___ Exercise materials

/-- PWR_STAT. -/
def State.pwrStat (s : State) : Nat :=
  flagAt s.pwr.warning 31 + flagAt s.pwr.orderly 30 + ((idx 4).map fun b => flagAt s.banks[b].held (24 + b.val)).foldl (· + ·) 0
    + ((List.range 12).map fun d => flagAt (s.powered d) d).foldl (· + ·) 0

/-- A write of PWR_CMD. -/
def pwrCmdReg (k : SessId) (v : Word) (s : State) : Out :=
  match bits v 0 4 with
  | 0 => noOp gParam .ok k s
  | 1 => execStandby k s
  | 2 => execSleep k s
  | _ => noOp gParam .limit k s

/-- The PWR block. -/
def State.regPwr (s : State) (a : Nat) : Option Reg :=
  let x := s.pwr
  match a with
  | 0x1000 => some (.ro s.pwrStat)
  | 0x1004 => some (.ro (put x.vkeep 16 16 + put x.vlogic 0 16))
  | 0x1008 => some (.cmd x.cfg fun k v => execPwrCfgWrite v k)
  | 0x100C => some (.cmd 0 pwrCmdReg)
  | 0x1010 => some (.rw x.alarm gParam fun v s => (s.onPwr fun x => { x with alarm := v }, .ok))
  | 0x1014 => some { val := word s.tmb.rtc, rd := some fun _ s => let r := s.readRtcl; (r.1, .ok r.2) }
  | 0x1018 => some { val := x.rtcHigh }
  | 0x101C => some (.ro (put (satNat 65535 x.dipMin) 16 16 + put (satNat 65535 x.dipMs) 0 16))
  | 0x1020 => some (.recipe (s.rw secLIMITS 4 0 0) 0xFFFF0000)
  | 0x1024 => some (.rw (word x.late.toNat) gParam fun v s => (s.onPwr fun x => { x with late := x.late &&& ~~~v }, .ok))
  | 0x1028 => some (.rw (word x.drop.toNat) gParam fun v s => (s.onPwr fun x => { x with drop := x.drop &&& ~~~v }, .ok))
  | _ => none

/-- CLK_DIV: the ENG and CORE dividers follow the mode in force (R408). -/
def State.clkDiv (s : State) : Nat := if s.sys.current = .simmer then 0x28CA0884 else 0x28CA0842

/-- A write of CLK_XCLR. -/
def xclrReg (k : SessId) (v : Word) (s : State) : Out := if bit v 0 then execXclr k s else noOp gParam .ok k s

/-- The CLK block. -/
def State.regClk (s : State) (a : Nat) : Option Reg :=
  let x := s.pwr
  match a with
  | 0x2000 => some (.ro (2 ^ 31 + flagAt x.tcxoOk 30 + flagAt x.aonOk 29))
  | 0x2004 => some (.ro s.clkDiv)
  | 0x2008 => some (.ro (put x.tcxo 0 25))
  | 0x200C => some (.cmd 0 xclrReg)
  | _ => match inArray a 0x2040 4 13 with
    | some (p, 0) =>
      let i : Fin 13 := Fin.ofNat 13 p
      some (.ro (put x.snap[i] 16 16 + put x.ovr[i] 8 8 + put x.csat[i] 0 8))
    | _ => none

/-! ### RCP -/

/-- A write of RCP_CMD. -/
def rcpCmdReg (k : SessId) (v : Word) (s : State) : Out :=
  match bits v 0 4 with
  | 0 => noOp (fun k s => s.gate k rightRECIPE) .ok k s
  | 1 => execWrite (if bit v 8 then .b else .a) k s
  | 2 => execDiscard k s
  | 3 => execRecipeRestart k s
  | 4 => execReload k s
  | _ => noOp (fun k s => s.gate k rightRECIPE) .limit k s

/-- The gate of RCP_WADDR, RCP_WLEN and RCP_CTRL. -/
def gRecipe (k : SessId) (s : State) : Status := s.gate k rightRECIPE

/-- The register of a slot at an offset. -/
def SlotState.reg (x : SlotState) (off : Nat) : Option Reg :=
  match off with
  | 0x00 => some (.ro (put x.status.code 29 3 + (if x.status = .invalid then put x.errc 12 4 + put x.sect 8 4 else 0)))
  | 0x04 => some (.ro (if x.status = .empty then 0 else x.rver))
  | 0x08 => some { val := x.rid }
  | _ => match inArray off 0x20 4 8 with
    | some (k, 0) => some (if x.status = .valid ∨ x.status = .inForce then wordAt x.digest k else .ro 0)
    | _ => none

/-- The RCP block. -/
def State.regRcp (s : State) (a : Nat) : Option Reg :=
  let x := s.rcp
  match a with
  | 0x10000 => some (.ro (flagAt x.applied 31 + flagAt (x.inForce == .b) 30 + put x.op.code 28 2 + put x.errc 12 4 + put x.sect 8 4))
  | 0x10004 => some (.cmd 0 rcpCmdReg)
  | 0x10008 => some (.rw x.waddr gRecipe fun v s => (s.onRcp fun x => { x with waddr := v }, .ok))
  | 0x1000C => some (.rw (word x.wlen) gRecipe fun v s =>
      if 1048576 < bits v 0 21 then (s, .limit) else (s.onRcp fun x => { x with wlen := bits v 0 21 }, .ok))
  | 0x10010 => some (.rw (word x.waitlim) gRecipe fun v s =>
      if bits v 0 16 = 0 then (s, .limit) else (s.onRcp fun x => { x with waitlim := bits v 0 16 }, .ok))
  | 0x10014 =>
    let held := ((idx 4).map fun q => flagAt (s.seq.seqs[q].st == .held) (8 + q.val)).foldl (· + ·) 0
    some (.ro (put x.phase.code 30 2 + held + put x.rldBanks 4 4 + put x.rldSeqs 0 4))
  | _ => match inArray a 0x10100 0x100 2 with
    | some (i, off) => x.slots[(Fin.ofNat 2 i : Fin 2)].reg off
    | none => none

/-! ### SEC -/

/-- The gate of SEC_ARG0, SEC_ARG1 and SEC_KEYINk: the right of some operation of SEC_CMD (R307, R337). -/
def gSec (k : SessId) (s : State) : Status :=
  if s.gateRt k = .ok then .ok else if s.gate k rightATTEST = .ok then .ok else s.gate k rightDEBUG

/-- A write of SEC_CMD. -/
def secCmdReg (k : SessId) (v : Word) (s : State) : Out :=
  let i : Fin 4 := Fin.ofNat 4 (bits v 8 2)
  match bits v 0 4 with
  | 0 => noOp gSec .ok k s
  | 1 => execFuse i k s
  | 2 => execRevoke i k s
  | 3 => execHkeyInstall k s
  | 4 => execRotate k s
  | 5 => execAttest k s
  | 6 => execDbgChallenge k s
  | 7 => execDbgUnlock k s
  | 8 => execDbgLock k s
  | 9 => execTamperAck k s
  | 10 => if i.val < 2 then execRtWrite (Fin.ofNat 2 i.val) k s else noOp gSec .limit k s
  | 11 => execSecClose k s
  | _ => noOp gSec .limit k s

/-- Minutes to the end of a session under R315 cause 2. -/
def State.sessLeft (s : State) (k : SessId) : Nat :=
  let x := s.sec.sessions[k]
  let life : Rat := (((x.openAt + x.lifetime * 7200000000 : Nat) : Rat) - ((s.tick : Nat) : Rat)) / 7200000000
  let cert : Rat := (((x.notAfter : Nat) : Rat) - ((s.secs : Nat) : Rat)) / 60
  if x.isOpen then (clampInt 0 65535 (shown 315 (if s.timed then min life cert else life))).toNat else 0

/-- The registers of a session number. -/
def State.regSess (s : State) (k : SessId) (off : Nat) : Option Reg :=
  let x := s.sec.sessions[k]
  let port := match x.peer with | .eth _ _ => false | .can _ => true
  match off with
  | 0x0 => some (.ro (if x.st = .free then 0 else
      put x.st.code 30 2 + put (roleByte x.role) 28 2 + put x.kslot 26 2 + flagAt port 25 + s.sessLeft k))
  | 0x4 => some (.ro (x.serial % 2 ^ 32))
  | 0x8 => some (.ro (if x.isOpen then x.rights.toNat else 0))
  | _ => none

/-- SEC_STAT. -/
def State.secStat (s : State) : Nat :=
  let x := s.sec
  flagAt s.claimed 31 + flagAt x.tamper 30 + flagAt x.aonLost 29 + flagAt x.root.isSome 28
    + ((idx 4).map fun k => flagAt x.sessions[k].isOpen (4 + k.val)).foldl (· + ·) 0
    + put ((idx 4).filter fun k => x.sessions[k].st == .handshake).length 0 4

/-- SEC_DBG. -/
def State.dbgReg (s : State) : Nat :=
  let x := s.sec
  let left : Rat := (((x.dbgAt + x.duration * 7200000000 : Nat) : Rat) - ((s.tick : Nat) : Rat)) / 7200000000
  put x.dbg.code 30 2 + put x.scope 28 2 + (if x.dbg = .unlocked then (clampInt 0 65535 (shown 320 left)).toNat else 0)

/-- The SEC block. -/
def State.regSec (s : State) (a : Nat) : Option Reg :=
  let x := s.sec
  match a with
  | 0x20020 => some (.ro s.secStat)
  | 0x20024 => some (.ro (((idx 4).map fun k => put x.slots[k].st.code (2 * k.val) 2).foldl (· + ·) 0))
  | 0x20200 => some (.cmd 0 secCmdReg)
  | 0x20204 => some (.rw x.arg0 gSec fun v s => (s.onSec fun x => { x with arg0 := v }, .ok))
  | 0x20208 => some (.rw x.arg1 gSec fun v s => (s.onSec fun x => { x with arg1 := v }, .ok))
  | 0x20300 => some (.ro (x.epoch % 2 ^ 32))
  | 0x20304 => some (.ro s.dbgReg)
  | 0x20340 => some (.ro (put (satNat 65535 x.afail) 16 16 + put x.rpl 8 8 + put x.malf 0 8))
  | 0x20344 => some (.ro (put (if s.pwr.runtime then x.images[x.running].version else 0) 16 16 + put x.rbFloor 0 16))
  | _ => match inArray a 0x20000 4 8, inArray a 0x20040 0x20 4, inArray a 0x20100 0x10 4, inArray a 0x20220 4 9, inArray a 0x20320 4 8 with
    | some (k, 0), _, _, _, _ => some (if s.linked then wordAt deviceId k else .ro 0)
    | _, some (k, o), _, _, _ => if o % 4 = 0 then some (wordAt x.slots[(Fin.ofNat 4 k : Fin 4)].hash (o / 4)) else none
    | _, _, some (k, o), _, _ => s.regSess (Fin.ofNat 4 k) o
    | _, _, _, some (j, 0), _ =>
      some { wr := some fun k v s => s.gated k (gSec k s) fun s =>
        (s.setSess k fun x => { x with keyin := x.keyin.set (Fin.ofNat 9 j) v }, .ok) }
    | _, _, _, _, some (k, 0) => some (wordAt x.challenge k)
    | _, _, _, _, _ => none

/-! ### HLK -/

/-- A write of HLK_CMD. -/
def hlkCmdReg (k : SessId) (v : Word) (s : State) : Out := if bit v 0 then execSave k s else noOp gService .ok k s

/-- A network setting written. -/
def State.setNet (s : State) (f : NetCfg → NetCfg) : State × Status := (s.onHl fun h => { h with regs := f h.regs }, .ok)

______

Work item → Go line by line through the data, copying each one that contains the word "errc".

Solution to this exercise →
  | 0x00 => some (.ro (put x.status.code 29 3 + (if x.status = .invalid then put x.errc 12 4 + put x.sect 8 4 else 0)))
  | 0x10000 => some (.ro (flagAt x.applied 31 + flagAt (x.inForce == .b) 30 + put x.op.code 28 2 + put x.errc 12 4 + put x.sect 8 4))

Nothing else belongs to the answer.